In the second of two articles, Transparency International sat down with Iqbal Mahmood, chairman of the Bangladesh Anti-Corruption Commission to discuss the importance and role of anti-corruption agencies.
Transparency International: What do you see as the most important role of an ACA?
Iqbal Mahmood (IM): The most important role is to earn the trust of the public. The major challenge that I see in my country is that the people don’t have trust in the anti-corruption commission so we have to reach out to the public. We tell them about the menace of corrupt practices in the government services delivery system and what we’re doing to tackle these practices. By doing so we earn the trust of the people so that they believe that we can curb corruption.
TI: What are your biggest challenges?
IM: Aside from earning the public’s trust in general, the biggest challenge is to catch the big fishes, those who are very powerful. That is a challenge because we’re not an island. We work in a country, a system, a society, a culture. We are among very powerful and influential people and it is a real challenge to go after the corrupt ones. We’re not always able to go for them so that is why the public don’t have full confidence and trust in us. But we do try to build trust by going for the big plunderers of public money.
TI: How much political interference do you get?
IM: There is so far no political interference on the Bangladesh Anti-Corruption Commission, but to tell you differently you do feel a pressure, a self-inflicted pressure. This is not a one-time game. You have to sustain operations. Once you go after a powerful politician, you can’t go back so there’s great pressure when deciding whether to prosecute politicians. It’s a challenge for an ACA to rise up to the level where you don’t feel such pressure.
TI: Do you think ACAs are an effective way of fighting corruption?
IM: Corruption has got to such a scale and people are suffering so you need a special agency to fight back. ACAs are important institutions all over the world and without them the corrupt people perhaps think that there’s no one to check their corruption. That’s why it’s important to have these institutions because they send out the message: “Look, there’s an institution to bring the corrupt to justice, so be careful.”

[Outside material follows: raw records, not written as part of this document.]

/-- The rows on the slot of a key. -/
def State.slotVerdict (s : State) (key page : Nat) (keyed write : Bool) : XmVerdict :=
  let st := s.rd (SEC_SLOT_STATE key)
  if st = 0 ∨ st = 4 ∨ !s.flag (SEC_SLOT_MEM key) then .refuse 6 2
  else match s.walkSlot key page with
  | some k => if write && s.rd (SEC_SLOT_STATE k) == 2 then .refuse 0xA 0 else .serve k
  | none =>
    if keyed && !s.inKrange key page then .refuse 6 1
    else if write && st == 2 then .refuse 0xA 0
    else .serve key

/-- R472 and R473. -/
def State.xmJudge (s : State) (src key a : Nat) (write : Bool) : XmVerdict :=
  let page := a / 4096
  let keyed := s.flag XMC_CTRL_MODE
  if 8 * s.chanData ≤ a then .refuse 4 0
  else
    let key? := if keyed then some key else s.rangeKey page
    match key? with
    | none => .refuse 6 1
    | some key =>
      let clear := s.inUrange page
      if 76 ≤ src ∧ (key ≠ 0 ∨ !clear) then .refuse 6 3
      else if !s.flag XMC_CFG_PROT then (if key = 0 then .serve 0 else .refuse 6 1)
      else if !keyed then (if key = 0 then .serve 0 else s.slotVerdict key page false write)
      else if key = 0 then (if clear then .serve 0 else .refuse 6 4)
      else if clear then .refuse 6 1
      else s.slotVerdict key page true write

/-! ### The metadata cache (R477, R481) -/

/-- Levels of the counter tree that are stored: up to the first with at most 64 nodes. -/
def treeLevels : Nat → Nat → Nat
  | 0, _ => 0
  | k + 1, pages => if (pages + 7) / 8 ≤ 64 then 1 else 1 + treeLevels k ((pages + 7) / 8)

/-- A metadata line's name: its kind (0 counter, 1 to 12 tree level, 14 tag, 15 ECC) and its number. -/
def metaLine (kind i : Nat) : Nat := kind * 2 ^ 48 + i

/-- Metadata lines enter the cache of channel `c`; the oldest make room (log entry 44). -/
def State.cacheLines (s : State) (c : Nat) (ids : List Nat) : State :=
  let l := ids.foldl (fun (l : List Nat) x => if l.contains x then l else (l ++ [x])) (s.xmc.cached.get [] c)
  let l := l.drop (l.length - 4096)
  (s.wr (XMC_CHSTAT_CACHED c) l.length).modXmc fun x => { x with
    cached := x.cached.set c l
    warm := if 2048 ≤ l.length ∧ !x.warm.contains c then x.warm ++ [c] else x.warm }

/-- The nodes fetched on the way to a cached one or to the roots. -/
def fetchedNodes (have_ : List Nat) (page : Nat) : Nat → Nat → List Nat
  | 0, _ => []
  | k + 1, level =>
    let id := metaLine level (page / 8 ^ level)
    if have_.contains id then [] else id :: fetchedNodes have_ page k (level + 1)

/-- What an access of a line caches. -/
def State.touchMeta (s : State) (la : Nat) (prot : Bool) : State :=
  let (c, x) := s.chanOf (la * 64)
  let line := x / 64
  let page := x / 4096
  let dc := s.chanData
  let have_ := s.xmc.cached.get [] c
  let ctr := metaLine 0 page
  let tree := if prot then
      (if have_.contains ctr then [] else ctr :: fetchedNodes have_ page (treeLevels 12 (dc / 4096)) 1) ++
        [metaLine 14 (line / 8)]
    else []
  let ecc := if s.flag XMC_CFG_ECC then
      metaLine 15 (line / 8) ::
        (if prot then [metaLine 15 ((dc + 8 * line) / 512), metaLine 15 ((dc * 9 / 8 + 64 * page) / 512)] else [])
    else []
  s.cacheLines c (tree ++ ecc).eraseDups

/-! ### Lines -/

/-- Line `la` (A div 64). -/
def State.xmLine (s : State) (la : Nat) : XmLine := s.xmc.lines.get {} la

def State.setXmLine (s : State) (la : Nat) (l : XmLine) : State := s.modXmc fun x => { x with lines := x.lines.set la l }

/-- MAJOR of the page of line `la`. -/
def State.xmMajor (s : State) (la : Nat) : Nat := s.xmc.majors.get 0 (la / 64)

/-- The page of line `la` is sealed. -/
def State.xmSealed (s : State) (la : Nat) : Bool :=
  let (c, x) := s.chanOf (la * 64)
  s.xmc.sealed.any fun r => r.1 == c && decide (r.2.1 ≤ x / 4096) && decide (x / 4096 < r.2.1 + r.2.2)

/-- Seals the pages below the node of a level above line `la`: level 0 its own page. -/
def State.sealPages (s : State) (la level : Nat) : State :=
  let (c, x) := s.chanOf (la * 64)
  let n := 8 ^ level
  (s.raise XMC_STATUS_SEALED).modXmc fun m => { m with sealed := m.sealed ++ [(c, x / 4096 / n * n, n)] }

/-- Word `w` of a line. -/
def lineWord (d : BitVec 512) (w : Nat) : Line := BitVec.ofNat 128 (d.toNat / 2 ^ (128 * w))

/-- A line with word `w` replaced. -/
def setLineWord (d : BitVec 512) (w : Nat) (x : Line) : BitVec 512 :=
  BitVec.ofNat 512 (setBits d.toNat (128 * w + 127) (128 * w) x.toNat)

/-- What an access does to one line: words read; words written as (word, mask, data, poison); an atomic. -/
inductive LineOp where
  | read (ws : List Nat)
  | write (ws : List (Nat × Nat × Line × Bool))
  | atomic (op : BankOp) (w mask : Nat) (d : Line) (psn : Bool)
deriving DecidableEq, Repr

def LineOp.isRead : LineOp → Bool
  | .read _ => true
  | _ => false

/-- A whole-line write (R479). -/
def LineOp.isWhole : LineOp → Bool
  | .write ws => ws.length == 4 && ws.all fun x => x.2.1 == 0xFFFF
  | _ => false

/-- An operand carries poison. -/
def LineOp.poisoned : LineOp → Bool
  | .read _ => false
  | .write ws => ws.any fun x => x.2.2.2
  | .atomic _ _ _ _ p => p

/-- What an operation makes of a line: its contents, the words then poisoned, the words answered with their poison, the
status, and whether it writes. -/
structure LineRes where
  data : BitVec 512
  psn : Nat
  words : List (Line × Bool) := []
  status : Nat := 0
  writes : Bool := true
deriving DecidableEq, Repr

/-- One written word. -/
def LineRes.writeWord (r : LineRes) (x : Nat × Nat × Line × Bool) : LineRes :=
  let (w, mask, d, p) := x
  let old := bitOf r.psn w
  let full := mask == 0xFFFF
  { r with
    data := setLineWord r.data w (if full then d else mergeLine (lineWord r.data w) d mask)
    psn := setBits r.psn w w (b2n (p || (old && !full)))
    status := if old && !full then worse r.status 2 else r.status }

/-- The operation on the line as it stands. -/
def lineApply (d : BitVec 512) (psn : Nat) : LineOp → LineRes
  | .read ws =>
    { data := d, psn := psn, words := ws.map fun w => (lineWord d w, bitOf psn w)
      status := if ws.any fun w => bitOf psn w then 2 else 0, writes := false }
  | .write ws => ws.foldl (fun r x => r.writeWord x) { data := d, psn := psn }
  | .atomic op w mask x p =>
    match atomicTarget op mask with
    | none => { data := d, psn := psn, status := 4, writes := false }
    | some (lo, wd) =>
      let cur := lineWord d w
      let old := bitsOf cur.toNat (lo + wd - 1) lo
      let bad := bitOf psn w
      let arg := x.toNat % 2 ^ wd
      let new := if op = .swap64 then arg else (old + arg) % 2 ^ wd
      { data := if p then d else setLineWord d w (BitVec.ofNat 128 (setBits cur.toNat (lo + wd - 1) lo new))
        psn := psn, words := [(BitVec.ofNat 128 old, bad)], status := if bad || p then 2 else 0, writes := !p }

/-- What an access of a line answers: status, words with poison, alarms that rise. -/
structure LineAns where
  status : Nat
  words : List (Line × Bool) := []
  alarms : List Nat := []
deriving DecidableEq, Repr

/-- The number of words an operation answers. -/
def LineOp.answers : LineOp → Nat
  | .read ws => ws.length
  | .write _ => 0
  | .atomic _ _ _ _ _ => 1

/-- An answer without data. -/
def noData (op : LineOp) (status : Nat) (alarms : List Nat) : LineAns :=
  ⟨status, List.replicate op.answers (0#128, false), alarms⟩

/-! ### Access in clear -/

/-- The line as a clear read sees it: data never written, and ciphertext, are free values (log entry 9). -/
def State.clearData (s : State) (la : Nat) : BitVec 512 :=
  let free (k : Nat) : BitVec 512 := (List.range 4).foldl (fun (d : BitVec 512) w =>
    setLineWord d w (Config.freeDram k (la * 4 + w))) 0#512
  match s.xmc.lines.find? fun x => x.1 == la with
  | none => free (2 * s.ldr.since)
  | some (_, l) => if l.key = 0 then l.data else free (2 * (l.key + l.minor * 2 ^ 32 + s.xmMajor la * 2 ^ 40) + 1)

/-- An access of a line in clear (R472, R478 to R480). -/
def State.clearAccess (s : State) (la : Nat) (what : XmWhat) (op : LineOp) : LineAns × State :=
  let ecc := s.flag XMC_CFG_ECC
  let l := s.xmLine la
  let (ue, st, s) := if !ecc || op.isWhole then (0, 0, s) else match what with
    | .corrected n => (0, if n.val = 0 then 0 else 1, s.bump XMC_CNT_ECC_CE n)
    | .dataUe m => (m.val, 0, s.bump XMC_CNT_ECC_UE ((List.range 4).filter fun w => bitOf m w).length)
    | _ => (0, 0, s)
  let old := if l.key = 0 then l.psn else 0
  let r := lineApply (s.clearData la) (old ||| ue) op
  let s := s.touchMeta la false
  let s := if !r.writes then s
    else
      let s := if !ecc && op.poisoned then s.bump XMC_CNT_MISC_PSNLOST else s
      s.setXmLine la { l with data := r.data, key := 0, psn := if ecc then r.psn else 0 }
  (⟨worse r.status st, r.words, []⟩, s)

/-! ### Access under a key (R475 to R480) -/

/-- The key value of a slot. -/
def State.keyNo (s : State) (slot : Nat) : Nat := s.xmc.keys.get 0 slot

/-- A line after the re-encryption of its page (R476): one that fails verification becomes sealed-poisoned, as under a
walk (log entry 45). -/
def reencrypted (key major : Nat) (l : XmLine) : XmLine × Bool :=
  let fail := !(major == 0 && l.minor == 0) && l.mark == 0 && l.key != key
  let l := if major = 0 ∧ l.minor = 0 then {} else l
  ({ l with key := key, minor := 1, mark := if fail then 2 else l.mark }, fail)

/-- A line is written under slot `slot` with `mark`: its counters advance; alarms that rise (R476). -/
def State.keyedWrite (s : State) (la slot : Nat) (d : BitVec 512) (psn mark : Nat) : Nat × List Nat × State :=
  let key := s.keyNo slot
  let l := s.xmLine la
  let major := s.xmMajor la
  if l.minor < 127 then (0, [], s.setXmLine la { data := d, key := key, minor := l.minor + 1, psn := psn, mark := mark })
  else if major + 1 = 2 ^ 64 - 1 then
    let s := if s.rd (SEC_SLOT_STATE slot) = 1 then s.wr (SEC_SLOT_STATE slot) 2 else s
    (0xA, [3], (s.raise XMC_STATUS_EXHAUST).logEv 0x1003 2 0xA unitXmc (slot + la / 64 * 2 ^ 12))
  else
    let page := la / 64
    let (al, s) := (List.range 64).foldl (fun (x : List Nat × State) i =>
      let (al, s) := x
      let k := page * 64 + i
      if k = la then (al, s)
      else
        let (n, fail) := reencrypted key major (s.xmLine k)
        let s := s.setXmLine k n
        if fail then (al ++ [1], s.tagFailed k slot 2) else (al, s)) ([], s)
    let s := (s.setXmLine la { data := d, key := key, minor := 1, psn := psn, mark := mark }).modXmc fun x => { x with
      majors := x.majors.set page (major + 1) }
    (0, al, s.count XMC_CNT_MISC_REENC)

/-- The operation on a protected line whose checks have passed. -/
def State.keyedApply (s : State) (la slot : Nat) (d : BitVec 512) (psn mark : Nat) (st : Nat) (op : LineOp) :
    LineAns × State :=
  let ecc := s.flag XMC_CFG_ECC
  let r := lineApply d psn op
  if !r.writes then (⟨worse r.status st, r.words, []⟩, s)
  else
    let st := if mark = 1 then worse st 2 else st
    let mark := if op.isWhole then 0 else mark
    let mark := if !ecc && op.poisoned then 1 else mark
    let (bad, al, s) := s.keyedWrite la slot r.data (if ecc then r.psn else 0) mark
    (⟨if bad = 0 then worse r.status st else bad, r.words, al⟩, s)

TI: What is the role of civil society organisations like Transparency International in supporting ACAs?
IM: Everybody is against ACAs, and civil society organisations like Transparency International are important because they are really supporting anti-corruption drives. When we feel pressure we reach out to these organisations and they come to rescue us. They can say what we cannot because these social organisations are very free. Also, they’re transparent, vocal and they have public trust so they are really valuable partners for ACAs.